Saturday, May 1, 2021

Lessons with Daddy

 I’ll never forget when Daddy taught me to fry lamb chops and make gravy. When I was twelve Mom spent a week in Utah with my older sister, helping her after the birth of a new baby. Daddy and I “batched it”. Both Mom and I helped Daddy outside, doing chores, milking cows, feeding chickens and gathering the eggs. Mom would leave us, to finish up, while she started supper. So on our first night of “ batching it” Daddy sent me to the house early with instructions to fix supper. Lamb meat being a staple of our diet we planned to eat lamb chops for dinner. I quickly washed up, set the table, peeled potatoes, got frying pans out of the cupboard and had the chops ready to fry when Daddy got to the house. I remember our conversation going something like this.

  “Sister, I don’t smell anything cooking, what have you been doing?” 

 “I have everything ready to cook, but Daddy, I’ve never fried lamb chops or potatoes or made gravy.”  

 “Well little girl, it’s about time you learned.”  Daddy washed up and joined me in the kitchen. 

“Stand by the stove, next to me, so you can watch what I’m doing.”  I loved standing close to Daddy, his familiar smell of cigarettes and farm animals, not offensive to me, but comforting, as I felt safe near him. He was gentle and kind and wasn’t afraid to show affection. He loved all of us girls unconditionally and taught each of us, how to ride a horse, milk a cow, and drive a tractor. Always with a soft voice never yelling at us, he explained, then let us try our hand, then explained again, until he was satisfied that we had learned the lesson.

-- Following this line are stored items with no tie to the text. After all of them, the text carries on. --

-- ==== Sys2Proof/Machine/Operands.lean ====
section
/-! DEFINITION. The implicit operands (30_encoding.md R65): the dimensions of the job, the index spaces Idx2 and Idx3
(00_scope.md R7, 45_job_function.md R166), the word-index functions (20_memory.md R45), and how many words of a space a uop
touches (R54, R59). All on natural numbers, never wrapping. -/

namespace Sys2Proof.Machine

/-- `S`: the value of `DIM_S` (R26). -/
def State.S (s : State) : Nat := s.dimS.toNat
/-- `K`: the value of `DIM_K` (R27). -/
def State.K (s : State) : Nat := s.dimK.toNat
/-- `L`: the value of `DIM_L` (R28). -/
def State.L (s : State) : Nat := s.dimL.toNat

/-- R45: word `l` of key `k` of group `g` in `KEY` and `WORK`. -/
def State.a3 (s : State) (g k l : Nat) : Nat := (g * s.K + k) * s.L + l
/-- R45: key `k` of group `g` in `H1` and `OUT`. -/
def State.a2 (s : State) (g k : Nat) : Nat := g * s.K + k
/-- R45: group `g` in `SEED`. -/
def State.a1 (_ : State) (g : Nat) : Nat := g

/-- The pairs `(g, k)` with `g < S`, `k < K` (R7), in the order of `a2`. The order cannot be observed (R167). -/
def State.idx2 (s : State) : List (Nat × Nat) :=
  (List.range (s.S * s.K)).map fun p => (p / s.K, p % s.K)

/-- The triples `(g, k, l)` with `g < S`, `k < K`, `l < L` (R7), in the order of `a3`. -/
def State.idx3 (s : State) : List (Nat × Nat × Nat) :=
  (List.range (s.S * s.K * s.L)).map fun p => (p / s.L / s.K, p / s.L % s.K, p % s.L)

/-- The words of `H1` and `OUT` that a job uses (R59). -/
def State.words2 (s : State) : Nat := s.S * s.K
/-- The words of `KEY` and `WORK` that a job uses (R59). -/
def State.words3 (s : State) : Nat := s.S * s.K * s.L
/-- The words of `SEED` that HINIT reads (R54): `S`, or none when there is no key to initialise. -/
def State.seedWords (s : State) : Nat := if s.S * s.K = 0 then 0 else s.S
/-- How many words `WORK` needs for word `l` of every key to exist: up to that of the last key (R45, R54). -/
def State.reach (s : State) (l : Nat) : Nat := if s.S * s.K = 0 then 0 else s.a3 (s.S - 1) (s.K - 1) l + 1

end Sys2Proof.Machine
end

He put bacon drippings in the fry pans and turned up the heat. He sliced potatoes, with lightning speed, his hand gripping the knife. The potatoes sliced and the grease sizzling, he handed me the bowl of potatoes and said,  “ Now very carefully, so you don’t burn yourself, slide the potatoes into the hot grease.”  I did as I was told, then watched the potatoes cook, while Daddy floured the chops and placed them one by one into the hot grease in the other frying pan. They browned quickly, on one side, and Daddy picked up the fork to turn them. 

“Wait,” I said, “Let me turn them, I need the practice.”   Handing me the fork, he watched as I turned the chops. 

 “That’s my girl, perfect.”  He said. “Now turn the heat to low and cover the chops and let them cook.”  Then with his calloused hand on mine holding the spatula, together we turned the crispy brown potatoes to the other side. Fragrant smells filled the kitchen; I couldn’t believe that I was really learning to cook. But with his help I learned quickly and was sure I could do it myself the next time. “Della, put the chops on a platter and into the warming oven and I will show you how to make gravy.”  He poured out some of the grease, scraped the browned bits off the bottom and edges of the fry pan. “Okay, sprinkle flour into the grease with one hand while stirring with the other. When the flour and grease start to thicken, add milk and keep stirring, adding more milk until you have gravy.”  I did as told and soon we had a fry pan full of delicious milk gravy to cover biscuits, warming in the oven. As we dished up our plates and started to the table to eat, Daddy’s blue eyes twinkled as he said, “Tomorrow night I expect lamb chops cooking when I come in from the barn.” 

 “I’ll bet I can do that,” I said, as he hugged me tightly.